theorem halted_engine (x : Engine) (first : Nat) (r : TraceRec) : (x.halted first r).g = x.g ∧ (x.halted first r).f = x.f ∧
    (x.halted first r).pc = x.pc ∧ (x.halted first r).data = x.data ∧
    (x.halted first r).emis = x.emis.filter (fun y => y.hold.isNone) := ⟨rfl, rfl, rfl, rfl, rfl⟩

/-- What a HALT leaves. -/
structure Block.haltedTo (b : Block) (e : Fin 16) (first : Nat) (c : Block) : Prop where
  state : c.get (GAL_STAT_STATE e) = 4
  cause : c.flag (GAL_CAUSE_HALT e) = true
  engine : ∃ r, b.becomes e (b.eng[e].halted first r) c
  frame : b.srcsIn coreTouch → b.changes (leaveTouch e) [.eng, .trc, .host, .out, .sw, .macs] c

theorem carry_halt_leaves (b : Block) (e : Fin 16) (first : Nat) (stw insn : Word) :
    b.haltedTo e first (b.carry e first stw insn 0 .halt) := by
  obtain ⟨r, hr⟩ := tickDone_becomes b e first stw insn 0
  have htick := tickDone_changes b e first stw insn 0
  rw [carry_halt]
  generalize b.tickDone e first stw insn 0 = d at hr htick
  have hbec := becomes_step hr (fun x => x.after first 1 b.eng[e].pc)
  have hch : b.changes (leaveTouch e) [.eng, .trc, .host, .out] (d.mapE e (fun x => x.after first 1 b.eng[e].pc)) :=
    changes_mapE (changes_mono htick (fun _ ha => leaveTouch_core e (coreTouch_of_galTouch ha)) (List.Subset.refl _)) e _ (by simp)
  generalize d.mapE e (fun x => x.after first 1 b.eng[e].pc) = c at hbec hch
  have hf : (GAL_CAUSE_HALT e).addr = GAL_CAUSE e := rfl
  refine ⟨endsIn_state c e hf (by decide), endsIn_cause c e hf (by simp) rfl, ⟨r, ?_⟩, fun hs => ?_⟩
  · have hend := endsIn_becomes c e (st := 4) (f := GAL_CAUSE_HALT e)
    rw [hbec.1] at hend
    exact becomes_trans hbec hend
  · have hsrc : c.srcsIn coreTouch := srcsIn_congr b hs (only_sw hch.2 (by simp))
    exact changes_trans (changes_mono hch (fun _ h => h) (by simp)) (endsIn_changes c e hf hsrc)

theorem halt_ends {s : State} {e : Fin 16} {f : FormA} (h : s.blk.stands e (encodeA Op.halt.code f) (checkA .halt f) f.psel) :
    ∃ t, exec (.halt e f .none) s = .next t ∧ t.blk.get (GAL_STAT_STATE e) = 4 ∧ t.blk.flag (GAL_CAUSE_HALT e) = true ∧
      (t.blk.eng[e]).g = (s.blk.eng[e]).g ∧ (t.blk.eng[e]).f = (s.blk.eng[e]).f ∧ (t.blk.eng[e]).pc = (s.blk.eng[e]).pc ∧
      (t.blk.eng[e]).data = (s.blk.eng[e]).data ∧ (t.blk.eng[e]).emis = (s.blk.eng[e]).emis.filter (fun x => x.hold.isNone) ∧
      (∀ m : Fin 16, m ≠ e → t.blk.eng[m] = s.blk.eng[m]) ∧
      (s.blk.coreOk = true → FrameOn (leaveTouch e) [.eng, .tm, .trc, .host, .out, .sw, .macs] s t) := by
  have hhalt := carry_halt_leaves (s.blk.atFirst e) e (s.blk.firstTick e) (s.blk.atFirst e).stw (encodeA Op.halt.code f)
  refine leadsTo_intro ((exec_halt s).trans (done_stands _ h)) fun u => ?_
  change Block.haltedTo _ e _ (s.blk.carried e (encodeA Op.halt.code f) .halt) at hhalt
  generalize s.blk.carried e (encodeA Op.halt.code f) .halt = c at hhalt
  obtain ⟨hstate, hcause, ⟨r, hx, hothers⟩, hframe⟩ := hhalt
  rw [atFirst_eng] at hx hothers
  rw [Block.withTags_get, Block.withTags_flag, Block.withTags_eng, backTo_get, backTo_flag, backTo_eng, hx]
  obtain ⟨hg, hf, hpcx, hdata, hemis⟩ := halted_engine s.blk.eng[e] (s.blk.firstTick e) r
  refine ⟨hstate, hcause, hg, hf, hpcx, hdata, hemis, hothers, fun hok => frameOn_intro ?_⟩
  exact backTo_changes s.blk _ (changes_trans (changes_mono (atFirst_changes s.blk e _) (fun _ h => h) (by simp))
    (changes_mono (hframe (srcsIn_atFirst hok)) (fun _ h => h) (by simp))) (by simp)

/-! ### The statement -/

theorem slotMine_true {b : Block} {e : Fin 16} (he : b.get SYS_MSLOT_ENG = e.val) (hp : b.cyc.inProg = true)
    (hd : b.cyc.slotDone = false) : b.slotMine e = true := by
  simp only [Block.slotMine, he, hp, hd, decide_true, Bool.not_false, Bool.and_self]

theorem slotMine_false {b : Block} {e : Fin 16} (h : b.get SYS_MSLOT_ENG ≠ e.val ∨ b.cyc.inProg = false ∨ b.cyc.slotDone = true) :
    b.slotMine e = false := by
  rcases h with h | h | h
  · simp only [Block.slotMine, h, decide_false, Bool.false_and]
  · simp only [Block.slotMine, h, Bool.and_false, Bool.false_and]
  · simp only [Block.slotMine, h, Bool.not_true, Bool.and_false]

/-- Settles O20: each instruction executes by the rule for what it does: it goes on, ends the program, or traps. -/
theorem gallerySystem : Obligations.GallerySystem := by
  unfold Obligations.GallerySystem
  refine ⟨?_, ?_, ?_, ?_, ?_, ?_, ?_, ?_, ?_, ?_, ?_, ?_, ?_, ?_, ?_⟩
  · intro s e f h
    exact halt_ends h
  · intro s e f h
    exact raise_executes h
  · intro s e f h
    exact sig_sends h
  · intro s e f h hp
    exact rdprf_computes h hp
  · intro s e f h hp hu
    exact rdprf_traps h hp hu
  · intro s e f h he hp hd hn
    exact calslot_checks h (slotMine_true he hp hd) hn
  · intro s e f scrub h he hp hd
    exact calslot_opens scrub h (slotMine_true he hp hd)
  · intro s e f scrub h hno
    exact calslot_passes scrub h (slotMine_false hno)
  · intro s e f h ht hr hp
    exact cfgr_reads h ht hr hp
  · intro s e f h ht hr
    exact cfgr_shows h ht hr
  · intro s e f h ht hr
    exact cfgr_misses h ht hr
  · intro s e f h hp
    exact cfgr_traps h hp
  · intro s e f h hp ha hon
    exact cfgw_evtPin h hp ha hon
  · intro s e f h ht hr
    exact cfgw_misses h ht hr
  · intro s e f h ht
    exact cfgw_traps h ht

end Sys2Proof.Machine
end

section
/-! The invariants of the model, and why a step does not keep them: `Block.coreOk` says nothing of the messages that wait in the
network time unit, and one that is no PTP message goes from there into the switch core. -/

namespace Sys2Proof.Machine

/-- A frame without PTP content, of a source and a class that do not exist. -/
def strayFrame : InFrame :=
  { src := 35, bytes := [], vid := 0, pcp := none, cls := 9, port := 63, sch := false, cycle := 0, bad := 0, stamp := 0, rxEnd := 0 }

theorem strayFrame_bad : strayFrame.ok = false := rfl

/-- The machine after reset, but for a stray frame in the queue of the network time unit, whose turn comes next. -/
def strayState : State := { blk := { Block.reset with ptp := { PtpSt.reset with rx := [strayFrame] } }, pending := [.ptpMessageRx] }

theorem strayState_coreOk : strayState.blk.coreOk = true := by decide +kernel

/-- What is no PTP message goes to the switch core (Table 11-2). -/
theorem ptpRx_of_none {b : Block} {f : InFrame} (h : ptpOf b.etype f.bytes = none) : b.ptpRx f = b.toCore f := by
  simp only [Block.ptpRx, h]

theorem beAt_nil (o n : Nat) : beAt [] o n = 0 := by
  simp [beAt, natOfBytesBE]

theorem ptpOf_nil (etype : Nat) : ptpOf etype [] = none := by
  simp [ptpOf, beAt_nil]

/-- A frame that enters the queue before the Sump and names no source or class breaks what the core may hold. -/
theorem coreOk_toCore {b : Block} {f : InFrame} (h : f.ok = false) : (b.toCore f).coreOk = false := by
  simp [Block.coreOk, Block.toCore, Block.mapSw, h]

theorem withTags_coreOk (b : Block) (u : SMap (BitVec 8)) : (b.withTags u).coreOk = b.coreOk := rfl

/-- The network time unit with the message at the head of its queue taken. -/
def Block.rxTaken (b : Block) (r : List InFrame) : Block := Block.domSync { b with ptp := { b.ptp with rx := r } }

theorem exec_ptpMessageRx_head {s : State} {f : InFrame} {r : List InFrame} (h : s.blk.ptp.rx = f :: r) :
    exec .ptpMessageRx s = done s (fun b => (b.rxTaken r).ptpRx f) := by
  refine (exec_ptpMessageRx s).trans (done_congr ?_)
  simp only [h]
  rfl

/-- Refutes O59: the stray frame of `strayState` enters the switch core. -/
theorem not_stepKeepsInvariants : ¬ Obligations.StepKeepsInvariants := by
  unfold Obligations.StepKeepsInvariants
  intro h
  have hstep : step strayState = done ⟨strayState.blk, []⟩ (fun b => (b.rxTaken []).ptpRx strayFrame) :=
    exec_ptpMessageRx_head (s := ⟨strayState.blk, []⟩) rfl
  obtain ⟨-, -, hcore⟩ := h _ _ (hstep.trans (done_eq _ _))
  have hok := hcore strayState_coreOk
  rw [withTags_coreOk, ptpRx_of_none (f := strayFrame) (ptpOf_nil _), coreOk_toCore strayFrame_bad] at hok
  exact Bool.false_ne_true hok

end Sys2Proof.Machine
end

section
/-! The ledger: no operation of the model writes the update tags, which the end of a command counts (R61), and those named here leave
the host's requests that wait as they are. One law for each operation, in the order of the model. -/

namespace Sys2Proof.Machine

/-- What a command's effect leaves as it is: the update tags, which the end of the command counts, and the host's requests that wait. -/
def Block.ledger (b : Block) : SMap (BitVec 8) × List Stall × List Instr := (b.utags, b.host.stalls, b.host.backlog)

/-- A block that keeps the tags and the host interface keeps the ledger. -/
@[simp] theorem Block.ledger_mk (b : Block) (regs : SMap Word) (tm cyc cav axes encs ml mg eng trc snap flw sw macs lanes rings ptp sec cps
    outs clk tic cal pair pw strikes retired retRec free out) :
    (Block.mk regs b.utags tm cyc b.host cav axes encs ml mg eng trc snap flw sw macs lanes rings ptp sec cps outs clk tic cal pair pw
      strikes retired retRec free out).ledger = b.ledger :=
  Prod.ext rfl rfl

/-- So does one that changes the host interface beside the requests that wait. -/
@[simp] theorem Block.ledger_mk_host (b : Block) (pci : PciSt) (pcie perst journal mask pba held waking) (regs : SMap Word)
    (tm cyc cav axes encs ml mg eng trc snap flw sw macs lanes rings ptp sec cps outs clk tic cal pair pw strikes retired retRec free out) :
    (Block.mk regs b.utags tm cyc ⟨pci, b.host.backlog, pcie, perst, journal, b.host.stalls, mask, pba, held, waking⟩ cav axes encs ml mg
      eng trc snap flw sw macs lanes rings ptp sec cps outs clk tic cal pair pw strikes retired retRec free out).ledger = b.ledger :=
  Prod.ext rfl rfl

@[simp] theorem Block.ledger_ite (c : Prop) [Decidable c] (x y : Block) :
    (if c then x else y).ledger = if c then x.ledger else y.ledger :=
  apply_ite _ _ _ _

theorem foldl_ledger {α : Type} {f : Block → α → Block} (h : ∀ b x, (f b x).ledger = b.ledger) (l : List α) (b : Block) :
    (l.foldl f b).ledger = b.ledger := by
  induction l generalizing b with
  | nil => rfl
  | cons x xs ih => rw [List.foldl_cons, ih, h]

/-! #### Machine/Ops -/

@[simp] theorem Block.setReg_ledger (b : Block) (a : Nat) (v : Word) : (b.setReg a v).ledger = b.ledger := by simp [Block.setReg]
@[simp] theorem Block.put_ledger (b : Block) (f : Field) (v : Nat) : (b.put f v).ledger = b.ledger := by simp [Block.put]
@[simp] theorem Block.putB_ledger (b : Block) (f : Field) (v : Bool) : (b.putB f v).ledger = b.ledger := by simp [Block.putB]
@[simp] theorem Block.puti_ledger (b : Block) (f : Field) (v : Int) : (b.puti f v).ledger = b.ledger := by simp [Block.puti]
@[simp] theorem Block.incSat_ledger (b : Block) (f : Field) (n : Nat) : (b.incSat f n).ledger = b.ledger := by simp [Block.incSat]
@[simp] theorem Block.incMod_ledger (b : Block) (f : Field) (n : Nat) : (b.incMod f n).ledger = b.ledger := by simp [Block.incMod]
@[simp] theorem Block.setBit_ledger (b : Block) (f : Field) (i : Nat) : (b.setBit f i).ledger = b.ledger := by simp [Block.setBit]
@[simp] theorem Block.clrBit_ledger (b : Block) (f : Field) (i : Nat) : (b.clrBit f i).ledger = b.ledger := by simp [Block.clrBit]
@[simp] theorem Block.resetRegs_ledger (b : Block) (p : Nat → Bool) : (b.resetRegs p).ledger = b.ledger := by simp [Block.resetRegs]
@[simp] theorem Block.emit_ledger (b : Block) (o : Out) : (b.emit o).ledger = b.ledger := by simp [Block.emit]
@[simp] theorem Block.freeStep_ledger (b : Block) : b.freeStep.ledger = b.ledger := by simp [Block.freeStep]
@[simp] theorem Block.pendShow_ledger (b : Block) : b.pendShow.ledger = b.ledger := by simp [Block.pendShow]
@[simp] theorem Block.banksTaken_ledger (b : Block) (n : Nat) : (b.banksTaken n).ledger = b.ledger := by simp [Block.banksTaken]
@[simp] theorem Block.message_ledger (b : Block) (n : Nat) : (b.message n).ledger = b.ledger := by simp [Block.message]
@[simp] theorem Block.occur_ledger (b : Block) (n : Nat) : (b.occur n).ledger = b.ledger := by simp [Block.occur]
@[simp] theorem Block.raise_ledger (b : Block) (n : Nat) : (b.raise n).ledger = b.ledger := by simp [Block.raise]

____

(EXERCISE DETAILS)
Search the listing for the string "hend". Copy each line where it is found.

(THE COMPLETED TASK)
  · have hend := endsIn_becomes c e (st := 4) (f := GAL_CAUSE_HALT e)
    rw [hbec.1] at hend
    exact becomes_trans hbec hend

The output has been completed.